Feng clenched his jaw.

—The Old General says that if we wait one more day, his fury will set even the wet grass ablaze.

—Tell my uncle to keep his fury sheathed.When the circle closes, I will give him leave to turn this land into a cemetery.Until then, we are shadows.

—A dragon that learns to crawl —he added in a whisper only the wind heard—… slowly forgets how to fly again.

Part IV: The Embrace of the Mire

The territory of Chu began to close in. The seasonal rains were not water: they were a sentence.

The valley turned into a hungry marsh. Li Xin, blinded by the promise of an easy victory, drove his heavy infantry into the lowlands of the Huai River.

Qin's war chariots sank like anchors.War ceased to be a clash of steel.

It became a silent strangulation.

The mud clung to boots as though the earth itself claimed the right to choose who deserved to keep walking upon it.

Qin's drums began to sound in disarray.Formations lost their symmetry.

The discipline of Qin, which had conquered kingdoms, began to dissolve into an enemy that could not be stabbed: exhaustion.

Part V: The Awakening of the Wounded Dragon

At dusk on the fifteenth day, Yan reached the summit of a rise. The exhaustion he displayed was no longer a disguise.

He drew his bronze sword.The steel trembled.A sharp lament cut through the damp air.

The sound did not seem a call to battle… but the anticipated mourning of thousands of souls.

Feng and the Old General Xiang took their places at his sides, forming a triangle of iron beneath the rain.

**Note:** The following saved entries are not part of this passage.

theorem Roundtrip.region (s1 : CSrc) (s2 : CSrc) (s3 : CSrc) (s4 : CSrc) : Roundtrip.Statement (.region s1 s2 s3 s4) :=
  Roundtrip.of_lane rfl fun hwf => decodeLane_region s1 s2 s3 s4 hwf _ rfl

theorem Roundtrip.regionEnd : Roundtrip.Statement (.regionEnd) :=
  Roundtrip.of_lane rfl fun hwf => decodeLane_regionEnd hwf _ rfl

theorem Roundtrip.exitI : Roundtrip.Statement (.exitI) :=
  Roundtrip.of_lane rfl fun hwf => decodeLane_exitI hwf _ rfl

theorem Roundtrip.yieldI : Roundtrip.Statement (.yieldI) :=
  Roundtrip.of_lane rfl fun hwf => decodeLane_yieldI hwf _ rfl

theorem Roundtrip.locq (rd : CReg) (s1 : CSrc) : Roundtrip.Statement (.locq rd s1) :=
  Roundtrip.of_lane rfl fun hwf => decodeLane_locq rd s1 hwf _ rfl

theorem Roundtrip.csrr (rd : CReg) (csr : BitVec 12) : Roundtrip.Statement (.csrr rd csr) :=
  Roundtrip.of_lane rfl fun hwf => decodeLane_csrr rd csr hwf _ rfl

theorem Roundtrip.csrw (csr : BitVec 12) (s1 : CSrc) : Roundtrip.Statement (.csrw csr s1) :=
  Roundtrip.of_lane rfl fun hwf => decodeLane_csrw csr s1 hwf _ rfl

theorem Roundtrip.winstWrite (core : Nat) (val : Word) : Roundtrip.Statement (.winstWrite core val) :=
  fun _ _ h => nomatch h

theorem Roundtrip.trap (s1 : CSrc) (code : BitVec 7) : Roundtrip.Statement (.trap s1 code) :=
  Roundtrip.of_lane rfl fun hwf => decodeLane_trap s1 code hwf _ rfl

theorem Roundtrip.eret : Roundtrip.Statement (.eret) :=
  Roundtrip.of_lane rfl fun hwf => decodeLane_eret hwf _ rfl

theorem Roundtrip.waitmem (rd : CReg) (s1 : CSrc) (s2 : CSrc) (scope : Scope) : Roundtrip.Statement (.waitmem rd s1 s2 scope) :=
  Roundtrip.of_lane rfl fun hwf => decodeLane_waitmem rd s1 s2 scope hwf _ rfl

theorem Roundtrip.scstopCyc (s1 : CSrc) (s2 : CSrc) (s3 : CSrc) : Roundtrip.Statement (.scstopCyc s1 s2 s3) :=
  Roundtrip.of_lane rfl fun hwf => decodeLane_scstopCyc s1 s2 s3 hwf _ rfl

theorem Roundtrip.scstopBeat (s1 : CSrc) (s2 : CSrc) (s3 : CSrc) : Roundtrip.Statement (.scstopBeat s1 s2 s3) :=
  Roundtrip.of_lane rfl fun hwf => decodeLane_scstopBeat s1 s2 s3 hwf _ rfl

theorem Roundtrip.scstopCountElapsed (ltn : Nat) : Roundtrip.Statement (.scstopCountElapsed ltn) :=
  fun _ _ h => nomatch h

theorem Roundtrip.scout (rd : CReg) (s1 : CSrc) (s2 : CSrc) (s3 : CSrc) (s4 : CSrc) (spad : Bool) : Roundtrip.Statement (.scout rd s1 s2 s3 s4 spad) :=
  Roundtrip.of_lane rfl fun hwf => decodeLane_scout rd s1 s2 s3 s4 spad hwf _ rfl

theorem Roundtrip.scin (rd : CReg) (s1 : CSrc) (s2 : CSrc) (s3 : CSrc) (spad : Bool) : Roundtrip.Statement (.scin rd s1 s2 s3 spad) :=
  Roundtrip.of_lane rfl fun hwf => decodeLane_scin rd s1 s2 s3 spad hwf _ rfl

—The moment has come —said the Old General, straightening his back as though the years had vanished—. The mud reaches their knees. The Huai roars at their backs.

—The vanguard awaits your command —Feng added, his eyes shining in a way that was not human—. Shall we give the signal?

Yan looked at his torn hands. Then the valley.

He felt the jade burn within his chest… as though each heartbeat were a warning he had already chosen to ignore.

—We made them run until they were spent —he said, feeling mercury burn through his lungs—.Now, under the command of the Phoenix, we will bury them.

—Uncle, take the left flank.—Feng, cut off their retreat to the river.

Yan inhaled deeply.

He knew he was pronouncing a sentence that condemned him as well.

—I want no prisoners.Only silence.

Part VI: The Requiem of the Two Hundred Thousand

In Chengfu, a burning stab pierced Yue's Crimson Jade.

Before giving the final signal, she entered the inner chamber. There, Qu, Liang, and little Bo rested under Lian's watch.

Yue knelt and wrapped her arms around her children.

—Look at them, Lian —she whispered—. The world believes that today an army dies. But we know that today a legacy is born.Your father raises his sword.The ground you tread has been bought with the pride of a dragon.

And with the blood of men who will never know your names.

—They will be safe, my lady —Lian replied—. The eclipse has passed. Now only the storm remains.

Yue kissed each child's forehead, feeling Bo's third heartbeat against her chest.

The child did not move. He did not cry.He simply breathed with a calm that unsettled even his mother.

She rose with a resolve that made the lamps tremble.

—It is time for Li Xin to learn something —she murmured—.Chu is not conquered.Chu buries.

In the capital, Li Yuan read the latest report with a triumphant smile:

"The enemy has lost all cohesion.The Xiang are nothing but a paper myth."

Li Yuan did not know that, in that instant, Yan raised his hand toward the gray sky.

And in that gesture, two hundred thousand men ceased to be soldiers.

They became the fertilizer of vengeance.

For some victories are not celebrated…they are survived.